LISTED ENTRIES:
-- ==== Sys2Proof/Machine/HostPort.lean ====
section
/-!
DEFINITION. The host port (10_state R33 to R42): the offset map, the read values of the registers, the writes, the
holding of transactions while a command is pending, and the interrupt output (60_exceptions R190).
-/

namespace Sys2Proof.Machine

/-- The tag codes of 10_state R23. -/
def Tag.code : Tag → Nat
  | .empty => 0
  | .fe => 1
  | .sp => 2
  | .sm => 3

/-- The cause codes of 60_exceptions R181. -/
def Cause.code : Cause → Nat
  | .none => 0
  | .illegal => 1
  | .badLength => 2
  | .bufRange => 3
  | .emptyReg => 4
  | .domain => 5

/-- `BUSY`: a command is pending (R28). -/
def State.busy (s : State) : Bool := s.pend.isSome

/-- The interrupt output: `irq` = `FAULT` ∧ `IE` (60_exceptions R190). -/
def State.irq (s : State) : Bool := s.fault && s.ie

/-- `STATUS` (R35): BUSY in bit 0, FAULT in bit 1, C in bit 2, CAUSE in bits 7:4, the rest 0. -/
def State.statusWord (s : State) : Word :=
  BitVec.ofNat 32 (s.busy.toNat + 2 * s.fault.toNat + 4 * s.c.toNat + 16 * s.cause.code)

/-- `CTRL` as read (R36): IE in bit 0, SRST and the reserved bits read 0. -/
def State.ctrlWord (s : State) : Word := BitVec.ofNat 32 s.ie.toNat

/-- The tag codes of the first `n` registers, two bits each (R39). -/
def State.tagsGo (s : State) : Nat → Nat
  | 0 => 0
  | n + 1 => s.tagsGo n + (if h : n < 16 then (s.reg ⟨n, h⟩).tag.code * 4 ^ n else 0)

/-- `TAGS` (R39): `TAGS[2i+1:2i]` is the tag code of `x[i]`. -/
def State.tagsWord (s : State) : Word := BitVec.ofNat 32 (s.tagsGo 16)

/-- What an offset of the port is (R33). -/
inductive Target where
  | cmd
  | status
  | ctrl
  | faultcmd
  | cmdcnt
  | tags
  | unmapped
  | buf (addr : Nat)
  /-- A form of access to a register or to the BUF window that R33 and R40 do not list. -/
  | unlisted
  /-- Outside the 8192-byte window. -/
  | outside
  deriving DecidableEq, Repr

/-- The offsets `0x0018` to `0x0FFF` (R33): no form of access to them is a fault of the port (R41). An access belongs to
the offset it is made at (log 5). -/
def unmappedOffset (off : Nat) : Bool := decide (0x0018 ≤ off) && decide (off < 0x1000)

/-- The target of a 32-bit access: an unmapped offset, aligned or not (R41), or a register (R33) or word of the BUF window
(R40) at a 4-byte-aligned offset. -/
def target32 (off : Nat) : Target :=
  if off ≥ 0x2000 then .outside
  else if unmappedOffset off then .unmapped
  else if off % 4 ≠ 0 then .unlisted
  else if off ≥ 0x1000 then .buf (off - 0x1000)
  else if off = 0x0000 then .cmd
  else if off = 0x0004 then .status
  else if off = 0x0008 then .ctrl
  else if off = 0x000C then .faultcmd
  else if off = 0x0010 then .cmdcnt
  else .tags

/-- The target of an 8-bit access (R40): a byte of the BUF window, or an unmapped offset (R41). -/
def target8 (off : Nat) : Target :=
  if off ≥ 0x2000 then .outside
  else if unmappedOffset off then .unmapped
  else if off ≥ 0x1000 then .buf (off - 0x1000)
  else .unlisted

/-- The target of an act of the host, if it is an access to the port. -/
def HostAct.target : HostAct → Option Target
  | .idle => none
  | .hardReset => none
  | .read32 off => some (target32 off)
  | .write32 off _ => some (target32 off)
  | .read8 off => some (target8 off)
  | .write8 off _ => some (target8 off)

/-- Whether a READ of the target waits for the core (R42, log 5): only the BUF window does. -/
def Target.readWaits : Target → Bool
  | .buf _ => true
  | _ => false

/-- Whether a WRITE of the target waits for the core (R42): CMD, CTRL and the BUF window do. -/
def Target.writeWaits : Target → Bool
  | .buf _ => true
  | .cmd => true
  | .ctrl => true
  | _ => false

/-- The acts R42 holds while a command is pending. -/
def HostAct.waits : HostAct → Bool
  | .idle => false
  | .hardReset => false
  | .read32 off => (target32 off).readWaits
  | .write32 off _ => (target32 off).writeWaits
  | .read8 off => (target8 off).readWaits
  | .write8 off _ => (target8 off).writeWaits

/-- The port returns `v` to the host (the model's record of it, log 4). -/
def State.answer (s : State) (v : Word) : State := { s with reads := s.reads ++ [v] }

/-- What a 32-bit read of a target returns (R34 to R41); `none` for a target that is no transaction. -/
def State.readWord (s : State) : Target → Option Word
  | .cmd => some 0
  | .status => some s.statusWord
  | .ctrl => some s.ctrlWord
  | .faultcmd => some s.faultcmd
  | .cmdcnt => some s.cmdcnt
  | .tags => some s.tagsWord
  | .unmapped => some 0
  | .buf addr => some (BitVec.ofNat 32 (leNat (s.memRead addr 4)))
  | .unlisted => none
  | .outside => none

/-- What an 8-bit read of a target returns, widened with zeros (R40, R41). -/
def State.readByte (s : State) : Target → Option Word
  | .buf addr => some ((s.bufByte addr).setWidth 32)
  | .unmapped => some 0
  | _ => none

/-- A write of `w` to `CMD` while nothing is pending (R34): accepted, or discarded while `FAULT` = 1
(60_exceptions R192). -/
def State.writeCmd (s : State) (w : Word) : State :=
  if s.fault then s else { s with pend := some w }

/-- A write of `w` to `CTRL` (R36): bit 1 is the soft reset and wins; else bit 0 is `IE`. -/
def State.writeCtrl (s : State) (w : Word) : State :=
  if w.getLsbD 1 then s.softReset else { s with ie := w.getLsbD 0 }

/-- A 32-bit write (R34 to R41): read-only registers and unmapped offsets ignore it. -/
def State.writeWord (s : State) (w : Word) : Target → Option State
  | .cmd => some (s.writeCmd w)
  | .status => some s
  | .ctrl => some (s.writeCtrl w)
  | .faultcmd => some s
  | .cmdcnt => some s
  | .tags => some s
  | .unmapped => some s
  | .buf addr => some (s.memWrite addr (toLE w.toNat 4))
  | .unlisted => none
  | .outside => none

/-- An 8-bit write (R40, R41). -/
def State.writeByte (s : State) (b : Byte) : Target → Option State
  | .buf addr => some (s.memWrite addr [b])
  | .unmapped => some s
  | _ => none

/-- The stop of an access that is no transaction of the spec: outside the window of R33, or of a form that its sentence
"only these transactions are specified" leaves out (logs 5 and 6). -/
def noTransaction (off : Nat) : Host.Outcome State Fault Refusal :=
  if off ≥ 0x2000 then .fault (.outsideWindow off) else .refused (.hostAccessForm off)

/-- The outcome of an access that gave `r`. -/
def portOutcome (off : Nat) (r : Option State) : Host.Outcome State Fault Refusal :=
  match r with
  | some t => .next t
  | none => noTransaction off

/-- One act of the host on the state (R33 to R42, 70_reset_and_hazards R210). -/
def hostAct (a : HostAct) (s : State) : Host.Outcome State Fault Refusal :=
  match a with
  | .idle => .next s
  | .hardReset => .next s.hardReset
  | .read32 off => portOutcome off ((s.readWord (target32 off)).map s.answer)
  | .write32 off w => portOutcome off (s.writeWord w (target32 off))
  | .read8 off => portOutcome off ((s.readByte (target8 off)).map s.answer)
  | .write8 off b => portOutcome off (s.writeByte b (target8 off))

/-- The host agent with its next act taken. -/
def State.popHost (s : State) : State := { s with host := s.host.tail }

/-- The act that takes the next step, if the host takes it: its next act, unless that act leaves the turn
to the core or waits for it (R42). -/
def State.hostTurn (s : State) : Option HostAct :=
  match s.host with
  | [] => none
  | .idle :: _ => none
  | a :: _ => if s.busy && a.waits then none else some a

/-- The state the core steps from when the turn is its own: an `idle` act of the host is used up, a waiting one
stays. -/
def State.coreTurn (s : State) : State :=
  match s.host with
  | .idle :: _ => s.popHost
  | _ => s

end Sys2Proof.Machine
end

THE PROBLEM: From the records above, retype only the lines starting at the line that contains "(60_exceptions R190). -/" and ending at the line that contains "def State.statusWord (s", both included.

RESPONSE BOX:
/-- The interrupt output: `irq` = `FAULT` ∧ `IE` (60_exceptions R190). -/
def State.irq (s : State) : Bool := s.fault && s.ie

/-- `STATUS` (R35): BUSY in bit 0, FAULT in bit 1, C in bit 2, CAUSE in bits 7:4, the rest 0. -/
def State.statusWord (s : State) : Word :=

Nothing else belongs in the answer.